Passing a template class as an argument to a function

Question

If I define a class using a template such as

template<class K, class V>
class myclass {
...
};

is there a way to pass objects defined by myclass to functions without using a template for the function? In order words, for every function that accepts myclass objects, does it also need to be defined using template< class K, class V> ?

The main reason for this is that I would like define a set of static functions that act on myclass objects so that I may limit the scope of these functions within their cpp files and not in header files.

Answer 1

Make your template class inherit from some base class:

template<class K, class V>
class myclass : mybaseclass { ... };

where the base class declares the public functionality of the template as pure virtual.
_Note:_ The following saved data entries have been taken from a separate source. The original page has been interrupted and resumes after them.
-- ==== Sys2Proof/Machine/Ports.lean ====
section
/-! DEFINITION. Ports (chapter 05): type changes, links, timing marks (R143, R145), flow control received and the pause
watchdog, low-power idle, merge verification, speed steps, the power plan (R123) and statistics snapshots. -/
namespace Sys2Proof.Machine

/-! ### Lanes of a port starting and stopping (R128, R140, R155) -/

/-- The lane mode word of a type code (R126, R128). -/
def modeWord (code : Nat) : Nat :=
  match typeRow code with
  | some t => t.rate + t.pam4 * 16 + t.align * 256 + t.fec * 4096
  | none => 0

/-- The lanes of a port start: mode, receive state NO_SIGNAL, calibration UNCAL, transmitter start. -/
def State.startLanes (s : State) (p : Nat) : State :=
  s.forEach (s.portLanes p) (fun l s =>
    let s := ((s.set (laneKey l 0) (modeWord (s.codeInUse p))).setRx l 1).setf (laneKey l 5) 11 1 0
    (s.laneUncal l (s.codeInUse p)).txStart l)

/-- The lanes of a port stop; those LOCKED lose lock with cause 4. -/
def State.stopLanes (s : State) (p : Nat) : State :=
  s.forEach (s.portLanes p) (fun l s => (((s.laneLose l 4 0).setRx l 0).setTx l 0).set (laneKey l 0) 0)

/-! ### Links (R118, R181) -/

/-- The link of a port goes down, with PORT_LINK and its cause; the port is no longer ready and its queues drop (R118, R192). -/
def State.linkDown (s : State) (p cause : Nat) : State :=
  let s := if s.b (Reg.macLinkStatus p) 8 then
      ((s.setf (Reg.macLinkStatus p) 8 1 0).stat p 0x46 1).raise 0x300 (toLe 1 p ++ [0] ++ toLe 1 cause ++ toLe 1 (s.codeInUse p))
    else s
  s.portRecheck p

/-- PORT_LINK_DOWN (R118): the port stops being ready and its queued copies are dropped. -/
def execPortLinkDown (p cause : Nat) (s : State) : Host.Outcome State Fault Refusal :=
  let s := s.fresh
  atUnit p 80 s (s.linkDown p (min cause 4))

/-! ### Merge verification (R167) -/

/-- The verification state changes, with MERGE_STATUS. -/
def State.mergeSet (s : State) (p st : Nat) : State :=
  if s.f (Reg.macMergeStatus p) 0 4 = st then s else (s.setf (Reg.macMergeStatus p) 0 4 st).raise 0x304 (toLe 1 p ++ toLe 1 st)

/-- The state that a link-up, or a change of MAC_MERGE_CFG, gives. -/
def State.mergeInit (s : State) (p : Nat) : State :=
  let st := if !s.b (Reg.macMergeCfg p) 0 then 0 else if s.b (Reg.macMergeCfg p) 1 then 5 else 1
  (s.setSide p (fun x => { x with mergeTries := 0 })).mergeSet p st

/-- MERGE_VERIFY_TIMER: verification begins with a Verify mPacket, succeeds when the verify interval brought the partner's Respond,
and after another Verify for each VERIFY_TIME_MS without one fails with the VERIFY_LIMITth. -/
def execMergeVerifyTimer (p : Nat) (answered : Bool) (s : State) : Host.Outcome State Fault Refusal :=
  let s := s.fresh
  let st := s.f (Reg.macMergeStatus p) 0 4
  let n := (s.side p).mergeTries
  atUnit p 80 s (
    if !s.b (Reg.macLinkStatus p) 8 then s
    else if st = 1 then ((s.setSide p (fun x => { x with mergeTries := 1, mergeAt := s.ticks })).mergeSet p 2).emit (.mpacket p false)
    else if st = 2 then
      if answered then s.mergeSet p 3
      else if s.ticks < (s.side p).mergeAt + s.f (Reg.macMergeCfg p) 16 8 * 1250000 then s
      else if s.f (Reg.macMergeCfg p) 24 4 ≤ n then s.mergeSet p 4
      else (s.setSide p (fun x => { x with mergeTries := n + 1, mergeAt := s.ticks })).emit (.mpacket p false)
    else s)

/-- PORT_LINK_UP (R118, R167): the PCS aligns with every lane LOCKED. A speed step under way ends. -/
def execPortLinkUp (p cause : Nat) (s : State) : Host.Outcome State Fault Refusal :=
  let s := s.fresh
  atUnit p 80 s (
    if s.portType p != 0 && (s.portLanes p).all (fun l => s.rxState l == 4) && !s.b (Reg.macLinkStatus p) 8 && s.on (portPd p) &&
        s.islandUp (portIsland p) then
      let s := s.setf (Reg.macLinkStatus p) 8 1 1
      let s := if s.f (Reg.macStepStatus p) 4 4 = 3 then
          (s.setf (Reg.macStepStatus p) 4 4 (bit (s.codeInUse p != s.portType p))).setSide p (fun x => { x with stepEnd := some s.ticks })
        else s
      let s := s.raise 0x300 (toLe 1 p ++ [1] ++ toLe 1 (min cause 4) ++ toLe 1 (s.codeInUse p))
      (s.mergeInit p).portRefresh p
    else s)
This way you only have one function rather than one function for each K , V combination.

Answer 2

No, you cannot. A class template is not a class -- it is only a template. Only once you plug in the template parameters do you get a type, and for each different set of parameters you get a different , unrelated type.

Perhaps it's feasible for you to run some sort of type-erasing scheme, whereby you have a single container class which contains an abstract member pointer, and for each type you instantiate a concrete derived object. (Check out Boost.any.)

A bit like this:

class MyClassHolder { };

template <typename K, typename V>
class MyClassConcrete {  };

class MyClass
{
  MyClassHolder * p;

public:
  template <typename K, typename V> init(...)  // could be a constructor
  {
    p = new MyClassConcrete<K, V>();
  }
};

Now you can make your function accept a MyClass , but you have to add enough virtual functions to MyClassHolder , implement them in MyClassConcrete and expose them in MyClass that you can realise all your desired semantics.

Answer 3

不，您也必须使函数模板化（当然，除非将它们限制为仅使用myclass的特定专业化）。

Answer 4

You could do this:

void myfunc(const myclass<int, int>& mc) {}

Only if you wanted to be able to pass any type to your myclass argument in your function, would you need to make that myfunc a template too.

Answer 5

Yes, if you want your functions to be able to accept any instantiation of your template class they too must be template (typically with the same template parameters that are used for the class).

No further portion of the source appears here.